Belleville City Council entered into a development agreement with CCI on Aug. 16. The city will provide $75,000 in tax-increment-financing funds in two installments as an economic incentive.

In exchange, CCI agreed to invest $1.5 million by buying and remodeling the complex on Premier Drive between now and May 1, 2022; retain its 14 current employees and add at least two full-time positions during its first year of operation and two more during its second year.

“Custom Coating Innovations, Inc. and any heirs and/or successors shall remain and operate at the site for no less than five (5) years,” the agreement states.

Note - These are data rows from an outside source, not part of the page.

/-- TEARDOWN_STEP_COMPLETE. -/
def execTeardownStepComplete (s : State) : Host.Outcome State Fault Refusal :=
  s.onDev fun e d => match d.part.teardown with | some t => d.tdStep e t | none => d

/-- TEARDOWN_TIMEOUT: a handover of step 4 or 7 has not drained in time, and the teardown stops there (R448). -/
def execTeardownTimeout (s : State) : Host.Outcome State Fault Refusal :=
  s.onDev fun e d =>
    match d.part.teardown with
    | none => d
    | some t =>
      if (t.step ≠ 4 ∧ t.step ≠ 7) ∨ (t.step = 4 ∧ d.mem.hand.isSome) ∨ e.time < t.since + 1000 * t.limit then d
      else
        let d := if t.step = 4 then (d.pendSect t.part t.position 0).handStatus e t.since 1 false else d.put (SHARE_OWN.PENDING t.position) 0
        let d := { d with part := { d.part with stoppedAt := d.part.stoppedAt.put t.part (t.step * 1024 + t.position) } }
        (d.setTd none).partDone e t.start 5

/-! Handovers of bank sets (R205-R208). -/

/-- SP_HANDOVER_DRAINED: the work of the named sets has finished; zeroing follows where R206 requires it, else the owner changes. -/
def execSpHandoverDrained (s : State) : Host.Outcome State Fault Refusal :=
  s.onDev fun e d =>
    match d.mem.hand with
    | none => d
    | some h =>
      if h.zeroing || d.handPaused h || h.coreList.any (fun c => d.setBusy c h.setList) then d
      else if (d.handZeroes h).isEmpty then (d.handFinish e h).partKick e
      else
        let d := { d with mem := { d.mem with hand := some { h with zeroing := true } } }
        d.put SP_HANDOVER_STATUS.STATE 2

/-- SP_HANDOVER_COMPLETE: zeroing ends, the owner changes and PENDING clears. -/
def execSpHandoverComplete (s : State) : Host.Outcome State Fault Refusal :=
  s.onDev fun e d =>
    match d.mem.hand with
    | none => d
    | some h => if h.zeroing && !d.handPaused h then (d.handFinish e h).partKick e else d

/-- SP_HANDOVER_TIMEOUT: the drain limit expires and the handover is abandoned (R208). DESIGN CHOICE: one of an ASSIGN has the limit of
1,000 us, and ends it with RESULT 5, the partition holding the sections handed over before (log entry 100). -/
def execSpHandoverTimeout (s : State) : Host.Outcome State Fault Refusal :=
  s.onDev fun e d =>
    match d.mem.hand with
    | none => d
    | some h =>
      if h.zeroing || decide (e.time < h.start + 1000 * h.limit) then d
      else
        let d := (d.setPending h 0).handDone e h 1 false
        match h.by_, d.part.assign with
        | 2, some a => d.assignEnd e a (maskOf ((maskList 16 a.sections).filter (fun s => s != h.sect && !a.left.contains s))) 5
        | _, _ => d.partKick e

/-! Shares (R447). -/

/-- A write of SHARE_HANDOVER that starts nothing. -/
def Dev.shareRefuse (d : Dev) (result : Nat) : Dev := (d.put SHARE_HANDOVER_STATUS.RESULT result).incr SHARE_HANDOVER_STATUS.SEQ

/-- Shares of a run. -/
def runOfShares (first count : Nat) : List Nat := (List.range count).map (fun i => first + i)

/-- A write of SHARE_HANDOVER. -/
def Dev.wrShareHandover (e : Env) (d : Dev) (src : Src) (v : Nat) : Dev :=
  let go := fun (d : Dev) =>
    let first := bits v 0 7
    let count := bits v 7 8
    let new := bits v 15 5
    if d.get SHARE_HANDOVER_STATUS.STATE ≠ 0 then d.shareRefuse 4
    else if !(new == 31 || (decide (new < 16) && d.get (PART_CFG.STATE new) != 2)) then d.shareRefuse 2
    else if count = 0 ∨ 128 < count ∨ d.cu < first + count then d.shareRefuse 1
    else if (runOfShares first count).any (fun i => d.get (SHARE_OWN.OWNER i) == 18) then d.shareRefuse 5
    else
      let d := { d with mem := { d.mem with share := some { first := first, count := count, owner := new, start := e.time } } }
      (runOfShares first count).foldl (fun d i => d.put (SHARE_OWN.PENDING i) 1) (d.put SHARE_HANDOVER_STATUS.STATE 1)
  match src with
  | .queue q => if d.qKernel q then go (d.note SHARE_HANDOVER.off v) else d.shareRefuse 3
  | _ => d.guardOwn e src SHARE_HANDOVER.off true fun d => go (d.note SHARE_HANDOVER.off v)

/-- SHARE_HANDOVER. -/
def execShareHandover (src : Src) (value : DWord) (s : State) : Host.Outcome State Fault Refusal :=
  s.onDev fun e d => d.wrShareHandover e src value.toNat

/-- A share is zeroed by a handover: it leaves a partition, or enters one while not CLEAN. -/
def Dev.shareZeroes (d : Dev) (i new : Nat) : Bool :=
  let o := d.get (SHARE_OWN.OWNER i)
  new != o && (decide (o < 16) || (decide (new < 16) && d.get (SHARE_OWN.CLEAN i) == 0))

/-- A share changes its owner. -/
def Dev.shareGive (d : Dev) (i new : Nat) : Dev :=
  let o := d.get (SHARE_OWN.OWNER i)
  let d := if d.shareZeroes i new then (d.zeroShare i).put (SHARE_OWN.CLEAN i) 1 else d
  let d := if new < 16 ∧ new ≠ o then d.put (SHARE_OWN.CLEAN i) 0 else d
  (d.put (SHARE_OWN.OWNER i) new).put (SHARE_OWN.PENDING i) 0

/-- SHARE_HANDOVER_COMPLETE: the shares have drained; they are zeroed where R447 says so and have their new owner. -/
def execShareHandoverComplete (s : State) : Host.Outcome State Fault Refusal :=
  s.onDev fun e d =>
    match d.mem.share with
    | none => d
    | some h =>
      let l := runOfShares h.first h.count
      if l.any d.shareBusy then d
      else
        let zeroed := l.any (fun i => d.shareZeroes i h.owner)
        let olds := l.map (fun i => d.get (SHARE_OWN.OWNER i))
        let d := (l.foldl (fun d i => d.shareGive i h.owner) d).countShares
        let d := (olds.eraseDups).foldl (fun d o =>
          if o ≠ h.owner ∧ (o < 16 ∨ h.owner < 16) then d.report e (.handover 2 o h.owner (olds.filter (fun x => x == o)).length) else d) d
        let d := { d with mem := { d.mem with share := none } }
        let d := ((d.put SHARE_HANDOVER_STATUS.STATE 0).put SHARE_HANDOVER_STATUS.RESULT 0).put SHARE_HANDOVER_STATUS.ZEROED (b2n zeroed)
        (d.put SHARE_HANDOVER_STATUS.ELAPSED_US (min (2 ^ 32 - 1) (ceilDiv (e.time - h.start) 1000))).incr SHARE_HANDOVER_STATUS.SEQ

/-! Common regions (R449). -/

/-- Result of registering a region. -/
def Dev.crCheck (d : Dev) (r v : Nat) : Nat :=
  let first := bits v 0 7
  let count := bits v 7 8
  let owner := bits v 15 5
  let l := runOfShares first count
  let held := fun (i : Nat) => decide (i < d.cu) && d.get (SHARE_OWN.OWNER i) == owner && d.get (SHARE_OWN.PENDING i) == 0
  let m := d.get (CR_MIRROR.ADDR r)
  if count = 0 ∨ 128 < count ∨ v / 2 ^ 23 ≠ 0 ∨ bits v 20 2 = 3 ∨ !(decide (owner < 16) || owner == 31) then 4
  else if !l.all held then 1
  else
    match bits v 20 2 with
    | 1 =>
      let span := (List.range ((m % shareBytes + count * shareBytes + shareBytes - 1) / shareBytes)).map (fun i => shareOf m + i)
      if m % 256 = 0 ∧ span.all (fun i => held i && !l.contains i) then 0 else 2
    | 2 => if d.paired ∧ m.testBit 63 ∧ bits m 60 3 = 0 ∧ bits m 40 20 = d.buddyId ∧ m % 256 = 0 then 0 else 3
    | _ => 0
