-- ==== Sys2Proof/Machine/Scans.lean ====
section
/-! DEFINITION. The march test engines (R219-R225), margin scans (R249-R253) and the self-tests that ask for them (R353, R477,
R478). -/

namespace Sys2Proof.Machine

/-- Bassoon's firmware runs and may act on its own (R468, R476). -/
def Dev.governs (e : Env) (d : Dev) : Bool :=
  d.get GLOBAL_STATUS.READY == 1 && !d.mgmt.clocksOff &&
  (d.mgmt.restartAt == 0 || decide (d.mgmt.restartAt + 50000000 ≤ e.time + 1))

/-! Repairs (R219). -/

/-- Rows of a bank remapped so far. -/
def Dev.rowRepairs (d : Dev) (c b : Nat) : Nat := ((d.core.repair.look c).rows.filter (fun r => r.1 == b)).length

/-- A repair is recorded in the repair map and the ledger (R219, R480; log entry 49). `h`: the row, none for a whole bank. -/
def Dev.addRepair (e : Env) (d : Dev) (c b : Nat) (h : Option Nat) (spare : Nat) : Dev :=
  let r := d.core.repair.look c
  let r' : Repair := match h with
    | some x => { r with rows := r.rows ++ [(b, x)] }
    | none => { r with bank := some b }
  let d := { d with core := { d.core with repair := d.core.repair.put c r' } }
  d.ledger e 0x03 (2 + halfOf c) [c + b * 2 ^ 8 + h.getD 0 * 2 ^ 16 + spare * 2 ^ 24]

/-- A core fails (R219). -/
def Dev.failCore (e : Env) (d : Dev) (c b h : Nat) : Dev :=
  let d := { d with core := { d.core with repair := d.core.repair.put c { d.core.repair.look c with failed := true } } }
  let d := d.ledger e 0x03 (2 + halfOf c) [c + b * 2 ^ 8 + h * 2 ^ 16 + 3 * 2 ^ 24]
  (d.put (SP_STATUS.FAILED c) 1).postD e 0x41 31 31 [c]

/-- What became of a failing row under repair. -/
inductive Fix where
  | row | bank | core
deriving DecidableEq, Repr

/-- A failing row is repaired: a spare row, else the spare bank, else the core fails (R219; log entry 50). -/
def Dev.fixRow (e : Env) (d : Dev) (c b h : Nat) : Dev × Fix :=
  let used := d.get (SP_STATUS.SPARE_BANK_USED c)
  let spared := used = 1 ∧ d.get (SP_STATUS.SPARE_FOR c) = b
  let n := d.rowRepairs c b
  if n < 2 ∧ ¬ spared then
    ((d.put (SP_STATUS.SPARE_ROWS_USED c) (d.get (SP_STATUS.SPARE_ROWS_USED c) + 1)).addRepair e c b (some h) n, .row)
  else if used = 0 then
    (((d.put (SP_STATUS.SPARE_BANK_USED c) 1).put (SP_STATUS.SPARE_FOR c) b).addRepair e c b none 2, .bank)
  else (d.failCore e c b h, .core)

/-- The failing rows of a run under REPAIR, in order, with the counts of what they became. -/
def Dev.fixRows (e : Env) (d : Dev) (c : Nat) : List (Nat × Nat) → Dev × List Fix
  | [] => (d, [])
  | (b, h) :: t =>
    let r := d.fixRow e c b h
    match r.2 with
    | .core => (r.1, [.core])
    | x =>
      let q := Dev.fixRows e r.1 c t
      (q.1, x :: q.2)

/-! Self-tests (R477, R478). -/

/-- The identity of a deferred request. -/
def Deferred.key (t : Deferred) : Nat := t.queue * 65536 + t.seq

/-- The fragile state TEST follows the SELFTESTs that run (R421). -/
def Dev.testsRefresh (e : Env) (d : Dev) : Dev :=
  let own := fun (c : Option Nat) (k : Option Nat) => c.isSome || k.any (fun k => decide (k < 4096 * 65536))
  let n := (d.mem.march.filter (fun m => own m.ctx m.entry)).length + (d.mem.scanRun.filter (fun x => own x.ctx x.entry)).length
  (d.setBuddy { d.fab.buddy with tests := n }).buddyRefresh e

/-- Replaces the deferred table (R487). -/
def Dev.setDeferred (d : Dev) (l : List Deferred) : Dev :=
  ({ d with mgmt := { d.mgmt with deferred := l } } : Dev).put MGMT_AUTO.DEFERRED l.length

/-- The SELFTEST_DONE record of a request (R488); Bassoon's own requests have none. -/
def Dev.testDone (e : Env) (d : Dev) (t : Deferred) (status w3 : Nat) : Dev :=
  if t.queue < 4096 then
    d.postF e 0x81 t.func t.part [t.queue + t.seq * 2 ^ 16 + t.target % 4 * 2 ^ 32 + status * 2 ^ 34, w3]
  else d

/-- A request leaves the deferred table with its record (R478). -/
def Dev.endDeferred (e : Env) (d : Dev) (key status w3 : Nat) : Dev :=
  match d.mgmt.deferred.find? (fun t => t.key == key) with
  | none => d
  | some t => (d.setDeferred (d.mgmt.deferred.filter (fun x => x.key != key))).testDone e t status w3

/-- The engine of a core may start on the sets of a mask: all owned by MARCH, which a pending handover does not refuse to it, and no
run on the core (R205, R220; log entry 50). -/
def Dev.marchFree (d : Dev) (c mask : Nat) : Bool :=
  decide (c < 128) && !d.mem.march.any (fun m => m.core == c) && (maskList 16 mask).all (fun k => d.get (SP_OWN.OWNER c k) == 17)

/-- The cores that a march parameter word would test now (R221). -/
def Dev.marchCores (d : Dev) (param : Nat) : List Nat :=
  let c := bits param 4 8
  (if c = 255 then List.range 128 else [c]).filter (fun c => d.marchFree c (bits param 12 16))

/-- A scan of the channel runs. -/
def Dev.scanning (d : Dev) (ch : Nat) : Bool := d.mem.scanRun.any (fun x => x.ch == ch)

/-- A live scan may start: the channel is in service, and a slot is free of the 16, of the stack's two (R251). -/
def Dev.liveFree (d : Dev) (ch : Nat) : Bool :=
  let live := d.mem.scanRun.filter (fun x => x.kind == 0)
  decide (ch < 128) && d.get (HBM_CH_STATUS.STATE ch) == 0 && !d.scanning ch &&
  decide (live.length < 16) && decide ((live.filter (fun x => x.ch / 16 == ch / 16)).length < 2)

CCI closed on the property sale Aug. 19.

Since that time, Sova has been cleaning and otherwise prepping the complex with help from Comco Products consultant Matt Hancock, who specializes in contract manufacturing and supply. Both formerly worked in the plastics division at The ROHO Group in Belleville.

CCI’s business has increased dramatically in recent years and caused it to outgrow its current 15,000-square-foot headquarters off Commerce Drive in Lebanon, according to Sova.

“The reason we wanted to locate here in Belleville is that this is a strategic location that’s close to our material suppliers,” Hancock said.

CCI is known for being one of the first companies to produce utility equipment covers in a florescent-orange color — in addition to gray and black — to keep helicopters from hitting utility poles.

The company also has developed a “ZEROflame” technology that causes plastisol to melt instead of burn. That has attracted the attention of utility companies in California and other states where wildfires have torched millions of acres in recent years.

“That’s a big reason (CCI’s) business is exploding,” Hancock said. “A lot of their products are going out West.”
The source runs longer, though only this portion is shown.